Наш сосед, Даниил Кондратьевич, был горячим охотником. Он, как рассказывали мои родители, еще до революции имел и двустволку, и ягдташ, хотя люди рабочие таким благородным делом не занимались. Даниил же Кондратьевич, бывший уже тогда известным котельщиком-паровозоремонтником, дозволял себе удовольствие стрелять на лоне природы.
Происходил он из казаков станицы Курмоярской, но, несмотря что родился так же, как его отец, в Ростове, а с детства, равно как отец и даже дед, работал в тех же железнодорожных мастерских, бродили в нем сельские (сказать теперешним языком) гены. И не просто сельские гены, а именно казачьи, зовущие не только к саду-огороду, но и к лодке, собаке, дорогому ружью.
Это ружье, виденное моими детскими глазами, было удивительно. От его вороненых, черно-синих стволов исходило сияние, солнце катало на этих масляных стволах золотое яичко, я видел это за ракушечной огорожей Даниила Кондратьевича и понимал: мир прекрасен.
Мои отец-мать жили через забор с Даниилом Кондратьевичем. Наша городская окраина лежала под высокими буграми; откосы этих бугров, поросшие терном и дерезой, нависали над крышами хибарок, серебрились выжженной полынью, желтели пластами ноздреватого камня-ракушечника, из которого клал здесь народ все фундаменты и огорожи.
Далеко вверху, за взбегающий тропкой, за фабриками «Красный шорник», «Красный текстиль», «Красная макаронщица», шумел в Ростове базар; где-то там, Бог знает где, громыхали трамваи, а здесь, на узкой овражистой полосе, между буграми и раскинутым внизу Доном, была особая, отгороженная ото всего страна с баркасами на берегу, с козами, пасущимися на фоне неба, на краю обрыва.

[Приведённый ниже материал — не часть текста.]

-- ==== Sys2Proof/Certificates/Slice0/Obligations.lean ====
section
/-! DEFINITION. The statements for the provers. A statement that the log marks as the model's choice says so. -/
open Sys2Proof Sys2Proof.Machine

/-! ### Encoding -/

/-- R94 to R109, R250: words written out bit by bit from the spec's encodings decode to the instructions they stand for. -/
def Obligations.SampleWords : Prop :=
  decode true (.arm 0xE0910002#32) = .ok (.addR .al true 1 0 0b00000#5 .lsl 2) ∧
  decode true (.arm 0xE3B00102#32) = .ok (.movI .al true 0 0b0001#4 0x02#8) ∧
  decode true (.arm 0xE1A00211#32) = .ok (.movS .al false 0 2 .lsl 1) ∧
  decode true (.arm 0xE5210004#32) = .ok (.strI .al true false true 1 0 0x004#12) ∧
  decode true (.arm 0xE1D100B2#32) = .ok (.ldrhI .al true true false 1 0 0x0#4 0x2#4) ∧
  decode true (.arm 0xE8BD800F#32) = .ok (.ldm .al false true false true 13 0x800F#16) ∧
  decode true (.arm 0xE0203291#32) = .ok (.mla .al false 0 3 2 1) ∧
  decode true (.arm 0xE169F000#32) = .ok (.msrR .al .spsr 0b1001#4 0) ∧
  decode true (.arm 0x1BFFFFFC#32) = .ok (.bl .ne 0xFFFFFC#24) ∧
  decode true (.arm 0xEE2431C5#32) = .ok (.cdp .al 0x2#4 0x4#4 0x3#4 0x1#4 0b110#3 0x5#4) ∧
  decode true (.thumb 0x1E40#16) = .ok (.tSubI3 0b001#3 0 0) ∧
  decode true (.thumb 0x4580#16) = .ok (.tCmpHi 0 8) ∧
  decode true (.thumb 0xBD0F#16) = .ok (.tPop true 0x0F#8) ∧
  decode true (.thumb 0xD1FB#16) = .ok (.tBne 0xFB#8)

/-- R110, R250: the rows of the table are pairwise disjoint, so a word has at most one meaning. -/
def Obligations.RowsDisjoint : Prop :=
  armRows.Pairwise (fun a b => ∀ w, ¬ (w &&& a.mask = a.bits ∧ w &&& b.mask = b.bits)) ∧
  thumbRows.Pairwise (fun a b => ∀ h, ¬ (h &&& a.mask = a.bits ∧ h &&& b.mask = b.bits))

/-- Every well-formed instruction, with every operand at every value its encoding admits, is what its own bits decode to. -/
def Obligations.DecodeOfEncode : Prop :=
  ∀ (extras : Bool) (i : Instr), i.wellFormed extras = true → decode extras (encode i) = .ok i

/-- Bits that decode are the bits of exactly the instruction they decode to: no bit is dropped. -/
def Obligations.EncodeOfDecode : Prop :=
  ∀ (extras : Bool) (code : Code) (i : Instr), decode extras code = .ok i → encode i = code ∧ i.wellFormed extras = true

/-- R4, R110: without V4T_EXTRAS the instructions outside the tag list do not decode. -/
def Obligations.ExtrasGate : Prop :=
  ∀ i : Instr, i.needsExtras = true → decode false (encode i) = .error .needsExtras

/-! ### Registers, conditions, operands -/

/-- R23: the physical register each logical register denotes in each mode. -/
def Obligations.BankResolution : Prop :=
  (∀ (m : Mode) (i : Fin 8), phys m ⟨i.val, by omega⟩ = some (.low i)) ∧
  (∀ (m : Mode) (i : Fin 5), phys m ⟨8 + i.val, by omega⟩ = some (if m = .fiq then .midFiq i else .mid i)) ∧
  phys .usr 13 = some (.sp .usr) ∧ phys .usr 14 = some (.lr .usr) ∧
  phys .sys 13 = some (.sp .usr) ∧ phys .sys 14 = some (.lr .usr) ∧
  phys .fiq 13 = some (.sp .fiq) ∧ phys .fiq 14 = some (.lr .fiq) ∧
  phys .svc 13 = some (.sp .svc) ∧ phys .svc 14 = some (.lr .svc) ∧
  phys .abt 13 = some (.sp .abt) ∧ phys .abt 14 = some (.lr .abt) ∧
  phys .irq 13 = some (.sp .irq) ∧ phys .irq 14 = some (.lr .irq) ∧
  phys .und 13 = some (.sp .und) ∧ phys .und 14 = some (.lr .und) ∧
  ∀ m : Mode, phys m 15 = none

/-- R24: a register reads as last written, and a write leaves every other physical register, of whatever bank, alone. -/
def Obligations.RegisterRetention : Prop :=
  ∀ (s : State) (p q : PhysReg) (v : Word),
    (s.setPhys p v).getPhys q = if q = p then v else s.getPhys q

/-- R134: what an instruction reads from R15, and R23 for every other register. -/
def Obligations.PcOperand : Prop :=
  ∀ (s : State) (m : Mode),
    (psrT s.cpsr = false → s.x m 15 = s.pc + 8#32 ∧ s.xLate m 15 = s.pc + 12#32) ∧
    (psrT s.cpsr = true → s.x m 15 = s.pc + 4#32 ∧ s.pcBase = (s.pc + 4#32) &&& 0xFFFFFFFD#32) ∧
    (∀ r p, phys m r = some p → s.x m r = s.getPhys p ∧ s.xLate m r = s.getPhys p)

/-- R92: which flags each condition passes under. -/
def Obligations.ConditionTable : Prop :=
  ∀ p : Word,
    (condPassed .eq p = true ↔ psrZ p = true) ∧ (condPassed .ne p = true ↔ psrZ p = false) ∧
    (condPassed .cs p = true ↔ psrC p = true) ∧ (condPassed .cc p = true ↔ psrC p = false) ∧
    (condPassed .mi p = true ↔ psrN p = true) ∧ (condPassed .pl p = true ↔ psrN p = false) ∧
    (condPassed .vs p = true ↔ psrV p = true) ∧ (condPassed .vc p = true ↔ psrV p = false) ∧
    (condPassed .hi p = true ↔ psrC p = true ∧ psrZ p = false) ∧
    (condPassed .ls p = true ↔ psrC p = false ∨ psrZ p = true) ∧
    (condPassed .ge p = true ↔ psrN p = psrV p) ∧ (condPassed .lt p = true ↔ psrN p ≠ psrV p) ∧
    (condPassed .gt p = true ↔ psrZ p = false ∧ psrN p = psrV p) ∧
    (condPassed .le p = true ↔ psrZ p = true ∨ psrN p ≠ psrV p) ∧
    condPassed .al p = true ∧ condPassed .nv p = false

/-- R133: an ARM instruction whose condition fails changes nothing but pc, whatever the instruction. -/
def Obligations.ConditionFails : Prop :=
  ∀ (i : Instr) (s : State) (m : Mode), s.mode? = some m → psrT s.cpsr = false → i.isThumb = false →
    condPassed i.condition s.cpsr = false →
    exec i s = .next { s with pc := s.pc + 4#32 }

/-- R95, R151: the immediate operand is the 8-bit immediate rotated right by twice the rotate field. -/
def Obligations.RotatedImmediate : Prop :=
  ∀ (rot : BitVec 4) (imm8 : BitVec 8) (c : Bool),
    (∀ k, k < 32 → (shifterImm rot imm8 c).value.getLsbD k =
      (decide ((k + 2 * rot.toNat) % 32 < 8) && imm8.getLsbD ((k + 2 * rot.toNat) % 32))) ∧
    (rot = 0b0000#4 → (shifterImm rot imm8 c).carry = c) ∧
    (rot ≠ 0b0000#4 → (shifterImm rot imm8 c).carry = (shifterImm rot imm8 c).value.getLsbD 31)

/-- R151, the table of the shift by an immediate, in numbers: `n` is the shift field. -/
def Obligations.ShiftByImmediate : Prop :=
  ∀ (n : Nat) (m : Word) (c : Bool), n < 32 →
    (n = 0 → shiftByImm .lsl n m c = ⟨m, c⟩ ∧
      shiftByImm .lsr n m c = ⟨0#32, m.getLsbD 31⟩ ∧
      shiftByImm .asr n m c = ⟨BitVec.ofInt 32 (m.toInt / 2 ^ 32), m.getLsbD 31⟩ ∧
      shiftByImm .ror n m c = ⟨BitVec.ofNat 32 (m.toNat / 2 + if c then 2 ^ 31 else 0), m.getLsbD 0⟩) ∧
    (0 < n → shiftByImm .lsl n m c = ⟨BitVec.ofNat 32 (m.toNat * 2 ^ n), m.getLsbD (32 - n)⟩ ∧
      shiftByImm .lsr n m c = ⟨BitVec.ofNat 32 (m.toNat / 2 ^ n), m.getLsbD (n - 1)⟩ ∧
      shiftByImm .asr n m c = ⟨BitVec.ofInt 32 (m.toInt / 2 ^ n), m.getLsbD (n - 1)⟩ ∧
      shiftByImm .ror n m c = ⟨BitVec.ofNat 32 (m.toNat / 2 ^ n + m.toNat * 2 ^ (32 - n)), m.getLsbD (n - 1)⟩)

/-- R151, the table of the shift by a register, in numbers: `n` is the low byte of Rs. -/
def Obligations.ShiftByRegister : Prop :=
  ∀ (n : Nat) (m : Word) (c : Bool), n < 256 →
    (n = 0 → ∀ ty, shiftByReg ty n m c = ⟨m, c⟩) ∧
    (0 < n → n < 32 → ∀ ty, shiftByReg ty n m c = shiftByImm ty n m c) ∧
    (n = 32 → shiftByReg .lsl n m c = ⟨0#32, m.getLsbD 0⟩ ∧ shiftByReg .lsr n m c = ⟨0#32, m.getLsbD 31⟩) ∧
    (32 < n → shiftByReg .lsl n m c = ⟨0#32, false⟩ ∧ shiftByReg .lsr n m c = ⟨0#32, false⟩) ∧
    (32 ≤ n → shiftByReg .asr n m c = ⟨if m.toInt < 0 then 0xFFFFFFFF#32 else 0#32, decide (m.toInt < 0)⟩) ∧
    (32 ≤ n → n % 32 = 0 → shiftByReg .ror n m c = ⟨m, m.getLsbD 31⟩) ∧
    (32 ≤ n → n % 32 ≠ 0 → shiftByReg .ror n m c = shiftByImm .ror (n % 32) m c)

/-! ### Data processing and multiplication -/

/-- R150, R152, R154 to R169: every data-processing instruction of ARM state, in its three operand forms, with a destination
other than R15, completes with the exact result narrowed, the flags of its class, and its frame. -/
def Obligations.DataProcessingArm : Prop :=
  ∀ (i : Instr) (s : State) (m : Mode) (d : DataOp), Runs i s m → i.isThumb = false → dataOp? s m i = some d →
    unpredictableOperands m i = false → d.dest ≠ some 15 →
    ∃ t, exec i s = .next t ∧ DataDone d 4#32 m s t

/-- R252 to R256, R263, R264: the shifts, the arithmetic, the logic and the address generation of THUMB state, likewise. -/
def Obligations.DataProcessingThumb : Prop :=
  ∀ (i : Instr) (s : State) (m : Mode) (d : DataOp), Runs i s m → i.isThumb = true → dataOp? s m i = some d →
    unpredictableOperands m i = false → d.dest ≠ some 15 →
    ∃ t, exec i s = .next t ∧ DataDone d 2#32 m s t

/-- R38, R135, R153, R256: R15 as destination. Without flags it is a branch that keeps the state and changes nothing but pc.
With S it is the exception return: CPSR from the SPSR of the current mode, pc aligned by the restored T, nothing else; NoSPSR,
UndefinedSPSR and IllegalMode where the SPSR cannot be restored. The shift by register with Rd = 15 is none of these forms:
it stops (`UnpredictableOperands`, log 14). -/
def Obligations.DestinationPc : Prop :=
  ∀ (i : Instr) (s : State) (m : Mode) (d : DataOp), Runs i s m → dataOp? s m i = some d →
    unpredictableOperands m i = false → d.dest = some 15 →
    (d.setFlags = false →
      exec i s = .next { s with pc := if i.isThumb then (d.expected s.cpsr).value &&& 0xFFFFFFFE#32
                                      else (d.expected s.cpsr).value &&& 0xFFFFFFFC#32 }) ∧
    (d.setFlags = true → (m = .usr ∨ m = .sys) → exec i s = .fault (.violation .noSPSR)) ∧
    (∀ e, d.setFlags = true → m = e.mode → s.spsrDef.get e = false →
      exec i s = .fault (.violation .undefinedSPSR)) ∧
    (∀ e, d.setFlags = true → m = e.mode → s.spsrDef.get e = true →
      (∀ m', (s.spsr.get e).extractLsb' 0 5 ≠ Mode.bits m') → exec i s = .fault (.violation .illegalMode)) ∧
    (∀ e m', d.setFlags = true → m = e.mode → s.spsrDef.get e = true →
      (s.spsr.get e).extractLsb' 0 5 = Mode.bits m' →
      exec i s = .next { s with
        cpsr := s.spsr.get e,
        pc := if (s.spsr.get e).getLsbD 5 then (d.expected s.cpsr).value &&& 0xFFFFFFFE#32
              else (d.expected s.cpsr).value &&& 0xFFFFFFFC#32 })

/-- R180 to R182, R255: MUL, MLA and THUMB MUL complete with the low 32 bits; with S they set N and Z, keep V and every bit
below, and leave C free. -/
def Obligations.Multiply : Prop :=
  ∀ (i : Instr) (s : State) (m : Mode) (o : MulOp), Runs i s m → mulOp? s m i = some o →
    unpredictableOperands m i = false →
    ∃ t p r, exec i s = .next t ∧ phys m o.rd = some p ∧ t.getPhys p = r ∧ r.toNat = o.product % 2 ^ 32 ∧
      (o.setFlags = true → FlagsBecome s.cpsr t.cpsr (decide (2 ^ 31 ≤ r.toNat)) (decide (r.toNat = 0))
        (psrC t.cpsr) (psrV s.cpsr)) ∧
      (o.setFlags = false → t.cpsr = s.cpsr) ∧
      t.pc = s.pc + i.size ∧ Keeps [p] [] s t

/-- R180, R183 to R186: the long multiplies complete with the exact product, modulo 2^64; with S they set N and Z of the
64-bit result, leave C and V free, and keep every bit below. -/
def Obligations.LongMultiply : Prop :=
  ∀ (i : Instr) (s : State) (m : Mode) (o : LongMulOp), Runs i s m → longMulOp? s m i = some o →
    unpredictableOperands m i = false →
    ∃ t pHi pLo, exec i s = .next t ∧ phys m o.rdHi = some pHi ∧ phys m o.rdLo = some pLo ∧
      t.getPhys pHi ++ t.getPhys pLo = BitVec.ofInt 64 o.product ∧
      (o.setFlags = true → FlagsBecome s.cpsr t.cpsr (BitVec.ofInt 64 o.product).msb
        (decide (o.product % 2 ^ 64 = 0)) (psrC t.cpsr) (psrV t.cpsr)) ∧
      (o.setFlags = false → t.cpsr = s.cpsr) ∧
      t.pc = s.pc + i.size ∧ Keeps [pHi, pLo] [] s t

/-! ### Operand combinations that stop -/

/-- R112, R151 and section U: every operand combination called UNPREDICTABLE is violation(Unpredictable). That Rd = 15 with a
shift by register is one is read from R151, R10 and D31 (log 14). -/
def Obligations.UnpredictableOperands : Prop :=
  ∀ (i : Instr) (s : State) (m : Mode), Runs i s m → unpredictableOperands m i = true →
    exec i s = .fault (.violation .unpredictable)

/-- R65: a halfword access at an odd address, and a word access that MISALIGN = refuse forbids, is violation(Unpredictable),
for the single loads and stores and SWP. -/
def Obligations.MisalignedAccess : Prop :=
  (∀ (i : Instr) (s : State) (m : Mode) (o : LoadOp), Runs i s m → loadOp? s m i = some o →
    unpredictableOperands m i = false → ¬ o.width.defined s o.ad.address →
    exec i s = .fault (.violation .unpredictable)) ∧
  (∀ (i : Instr) (s : State) (m : Mode) (o : StoreOp), Runs i s m → storeOp? s m i = some o →
    unpredictableOperands m i = false → ¬ o.width.defined s o.ad.address →
    exec i s = .fault (.violation .unpredictable)) ∧
  (∀ (c : Cond) (rn rd rm : Reg) (s : State) (m : Mode), Runs (.swp c rn rd rm) s m →
    ¬ Width.defined .word s (s.x m rn) → exec (.swp c rn rd rm) s = .fault (.violation .unpredictable))

/-! ### Loads and stores -/

/-- R190, R199: pre- and post-indexed addressing and write-back. -/
def Obligations.Addressing : Prop :=
  ∀ (u w : Bool) (rn : Reg) (base off : Word),
    indexedAddress true u w rn base off =
      ⟨if u then base + off else base - off, if w then some (rn, if u then base + off else base - off) else none⟩ ∧
    indexedAddress false u w rn base off = ⟨base, some (rn, if u then base + off else base - off)⟩

/-- R190, R191, R193, R195, R197, R198, R257 to R262: every single load completes where the interface answers: it writes the
loaded value (R15: a branch), the written-back base, pc, and nothing else. A device answers a free value (log 5). -/
def Obligations.LoadCompletes : Prop :=
  ∀ (i : Instr) (s : State) (m : Mode) (o : LoadOp), Runs i s m → loadOp? s m i = some o →
    unpredictableOperands m i = false → o.width.defined s o.ad.address →
    s.answers false (o.width.request o.ad.address) = true →
    ∃ t v, exec i s = .next t ∧
      (s.isDevice (o.width.request o.ad.address) = false → o.gives s.mem v) ∧
      (∀ p, phys m o.rd = some p → t.getPhys p = v) ∧
      t.pc = (if o.rd = 15 then v &&& 0xFFFFFFFC#32 else s.pc + i.size) ∧
      o.ad.WrittenBack m t ∧ t.cpsr = s.cpsr ∧
      Keeps ((phys m o.rd).toList ++ o.ad.written m) [] s t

Рядом с козами громоздились навалы стекол, тянулись на месте разрушенного бутылочного завода. Нескончаемые осколки, крупные, настолько режущие, что не пройти и в сапогах, остро сверкали на припеке и на морозе; они, будто геологические образования, виднелись за много верст, потому окраина именовалась Стеклянным хуторком.
В городе хуторок считали «горячим краем», то есть бандитским, и мы, ходившие через бугры в школу, «боговали» над мальчишками-горожанами, хотя бандиты пожалуй что здесь не гнездились, а жили ломовые извозчики-драгили – бесконечные дяди Петюни, дяди Ованесы Амбарцумовичи, дяди Коляни, которые разрешали нам купать на берегу драгильских жеребцов и даже подкатываться на ихних дрогах. Были нам хороши и живущие здесь пароходные кочегары, и лоцманы с барж, дозволявшие в хорошую минуту удить рыбу прямо с бортов, с глубины. Мы раболепствовали перед всеми
ними, но всё же они меркли перед Даниилом Кондратьевичем, единственным охотником во всем Стеклянном.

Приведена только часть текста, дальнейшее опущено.